What needs to be done: Pick up at the line with "(s.l2Store d pa". Write it out exactly, along with each later line through the end of the data, and nothing more.

Data:
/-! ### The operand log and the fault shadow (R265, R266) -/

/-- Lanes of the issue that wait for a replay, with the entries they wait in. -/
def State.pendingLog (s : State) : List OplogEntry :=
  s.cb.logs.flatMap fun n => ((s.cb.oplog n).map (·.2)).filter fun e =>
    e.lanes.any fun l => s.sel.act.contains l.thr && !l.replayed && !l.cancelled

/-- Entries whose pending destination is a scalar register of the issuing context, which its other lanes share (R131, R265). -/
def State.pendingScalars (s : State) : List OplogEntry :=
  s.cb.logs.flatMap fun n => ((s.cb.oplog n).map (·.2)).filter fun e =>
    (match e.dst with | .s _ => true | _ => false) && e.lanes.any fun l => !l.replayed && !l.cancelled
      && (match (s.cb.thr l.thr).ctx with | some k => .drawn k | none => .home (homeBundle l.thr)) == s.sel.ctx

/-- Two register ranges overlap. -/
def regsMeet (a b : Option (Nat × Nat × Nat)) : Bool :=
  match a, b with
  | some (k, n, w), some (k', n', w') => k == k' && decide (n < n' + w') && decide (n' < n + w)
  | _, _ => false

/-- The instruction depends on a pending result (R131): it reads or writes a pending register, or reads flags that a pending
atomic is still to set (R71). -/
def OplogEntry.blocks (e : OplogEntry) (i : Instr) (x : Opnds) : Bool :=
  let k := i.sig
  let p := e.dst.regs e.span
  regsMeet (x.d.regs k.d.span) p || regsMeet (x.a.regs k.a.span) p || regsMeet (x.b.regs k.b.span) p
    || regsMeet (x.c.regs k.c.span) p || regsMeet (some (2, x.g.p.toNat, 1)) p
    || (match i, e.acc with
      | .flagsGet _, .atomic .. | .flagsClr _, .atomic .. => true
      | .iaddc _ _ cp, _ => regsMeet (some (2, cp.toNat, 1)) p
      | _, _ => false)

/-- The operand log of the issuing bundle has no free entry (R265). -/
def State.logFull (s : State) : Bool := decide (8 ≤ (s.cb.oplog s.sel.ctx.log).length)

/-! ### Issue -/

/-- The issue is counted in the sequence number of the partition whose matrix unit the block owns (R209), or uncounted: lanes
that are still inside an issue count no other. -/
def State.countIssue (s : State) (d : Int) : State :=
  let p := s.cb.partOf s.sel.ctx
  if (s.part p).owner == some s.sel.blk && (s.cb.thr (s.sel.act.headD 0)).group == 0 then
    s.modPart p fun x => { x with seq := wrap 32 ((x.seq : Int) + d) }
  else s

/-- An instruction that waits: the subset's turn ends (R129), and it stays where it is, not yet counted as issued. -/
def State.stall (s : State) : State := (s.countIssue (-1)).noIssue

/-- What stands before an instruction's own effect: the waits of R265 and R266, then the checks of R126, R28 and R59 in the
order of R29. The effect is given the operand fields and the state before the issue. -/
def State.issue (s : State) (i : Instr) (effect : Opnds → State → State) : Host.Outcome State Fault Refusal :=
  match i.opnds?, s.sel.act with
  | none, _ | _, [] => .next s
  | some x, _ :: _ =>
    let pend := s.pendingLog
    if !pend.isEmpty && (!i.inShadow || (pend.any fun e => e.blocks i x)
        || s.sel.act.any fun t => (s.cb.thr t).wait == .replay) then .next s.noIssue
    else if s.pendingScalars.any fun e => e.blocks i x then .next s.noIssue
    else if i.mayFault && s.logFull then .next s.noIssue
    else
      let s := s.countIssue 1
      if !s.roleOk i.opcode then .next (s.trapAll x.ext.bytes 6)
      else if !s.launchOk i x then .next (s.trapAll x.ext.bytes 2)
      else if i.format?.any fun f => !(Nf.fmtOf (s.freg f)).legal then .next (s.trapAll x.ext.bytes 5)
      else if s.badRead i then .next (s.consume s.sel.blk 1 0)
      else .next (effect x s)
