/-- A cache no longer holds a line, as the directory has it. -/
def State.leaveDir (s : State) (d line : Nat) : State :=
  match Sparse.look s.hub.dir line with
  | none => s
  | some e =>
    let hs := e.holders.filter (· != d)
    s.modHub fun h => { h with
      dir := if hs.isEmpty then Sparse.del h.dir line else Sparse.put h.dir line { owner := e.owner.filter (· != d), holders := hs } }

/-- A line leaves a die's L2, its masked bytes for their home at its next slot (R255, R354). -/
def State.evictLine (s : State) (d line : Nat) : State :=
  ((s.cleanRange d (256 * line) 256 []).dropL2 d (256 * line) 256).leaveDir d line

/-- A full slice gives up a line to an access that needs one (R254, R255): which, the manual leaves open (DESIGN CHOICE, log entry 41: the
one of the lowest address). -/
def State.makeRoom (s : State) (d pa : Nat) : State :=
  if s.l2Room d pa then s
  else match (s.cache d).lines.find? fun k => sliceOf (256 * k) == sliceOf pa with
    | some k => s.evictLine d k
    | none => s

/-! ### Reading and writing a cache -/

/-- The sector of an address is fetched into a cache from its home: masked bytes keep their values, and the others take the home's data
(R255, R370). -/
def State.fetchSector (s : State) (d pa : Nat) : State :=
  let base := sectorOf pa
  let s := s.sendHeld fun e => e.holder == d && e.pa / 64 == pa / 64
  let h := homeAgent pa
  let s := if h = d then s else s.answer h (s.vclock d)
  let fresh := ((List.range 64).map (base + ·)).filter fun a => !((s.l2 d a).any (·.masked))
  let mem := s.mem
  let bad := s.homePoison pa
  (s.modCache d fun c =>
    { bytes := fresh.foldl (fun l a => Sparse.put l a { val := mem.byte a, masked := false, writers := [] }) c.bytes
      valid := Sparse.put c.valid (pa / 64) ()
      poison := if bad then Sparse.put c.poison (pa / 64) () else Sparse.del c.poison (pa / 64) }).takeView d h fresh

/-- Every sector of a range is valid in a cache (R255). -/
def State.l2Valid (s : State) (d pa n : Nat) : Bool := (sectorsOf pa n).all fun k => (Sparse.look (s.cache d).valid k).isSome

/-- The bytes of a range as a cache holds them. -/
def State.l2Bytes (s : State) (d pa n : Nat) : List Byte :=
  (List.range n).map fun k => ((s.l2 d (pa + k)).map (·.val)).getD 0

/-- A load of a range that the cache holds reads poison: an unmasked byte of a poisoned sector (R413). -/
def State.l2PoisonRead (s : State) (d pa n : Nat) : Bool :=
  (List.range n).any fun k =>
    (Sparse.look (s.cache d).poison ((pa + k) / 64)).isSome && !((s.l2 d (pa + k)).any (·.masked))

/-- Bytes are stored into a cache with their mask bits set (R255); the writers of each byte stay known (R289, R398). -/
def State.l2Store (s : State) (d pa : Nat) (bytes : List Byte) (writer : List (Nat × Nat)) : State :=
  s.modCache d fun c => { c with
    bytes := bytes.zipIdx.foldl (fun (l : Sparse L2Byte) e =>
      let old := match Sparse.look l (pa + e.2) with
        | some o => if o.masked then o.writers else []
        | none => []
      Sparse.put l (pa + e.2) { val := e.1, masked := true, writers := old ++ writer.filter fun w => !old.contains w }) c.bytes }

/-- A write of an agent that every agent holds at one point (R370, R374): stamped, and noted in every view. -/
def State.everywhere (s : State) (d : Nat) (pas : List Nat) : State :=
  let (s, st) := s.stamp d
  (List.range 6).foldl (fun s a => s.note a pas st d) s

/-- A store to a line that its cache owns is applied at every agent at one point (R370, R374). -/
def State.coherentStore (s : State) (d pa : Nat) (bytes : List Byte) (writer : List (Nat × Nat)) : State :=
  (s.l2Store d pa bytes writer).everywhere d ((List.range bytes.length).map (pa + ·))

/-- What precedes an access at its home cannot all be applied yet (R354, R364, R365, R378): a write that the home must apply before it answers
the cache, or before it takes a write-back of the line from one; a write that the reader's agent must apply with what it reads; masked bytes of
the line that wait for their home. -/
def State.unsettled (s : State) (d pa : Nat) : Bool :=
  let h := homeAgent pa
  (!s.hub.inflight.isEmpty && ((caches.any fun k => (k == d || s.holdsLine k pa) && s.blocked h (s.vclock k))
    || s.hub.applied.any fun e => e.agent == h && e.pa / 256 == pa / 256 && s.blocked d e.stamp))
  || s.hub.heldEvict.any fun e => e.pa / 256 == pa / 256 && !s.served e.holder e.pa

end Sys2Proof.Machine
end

Result below:
  (s.l2Store d pa bytes writer).everywhere d ((List.range bytes.length).map (pa + ·))

/-- What precedes an access at its home cannot all be applied yet (R354, R364, R365, R378): a write that the home must apply before it answers
the cache, or before it takes a write-back of the line from one; a write that the reader's agent must apply with what it reads; masked bytes of
the line that wait for their home. -/
def State.unsettled (s : State) (d pa : Nat) : Bool :=
  let h := homeAgent pa
  (!s.hub.inflight.isEmpty && ((caches.any fun k => (k == d || s.holdsLine k pa) && s.blocked h (s.vclock k))
    || s.hub.applied.any fun e => e.agent == h && e.pa / 256 == pa / 256 && s.blocked d e.stamp))
  || s.hub.heldEvict.any fun e => e.pa / 256 == pa / 256 && !s.served e.holder e.pa

end Sys2Proof.Machine
end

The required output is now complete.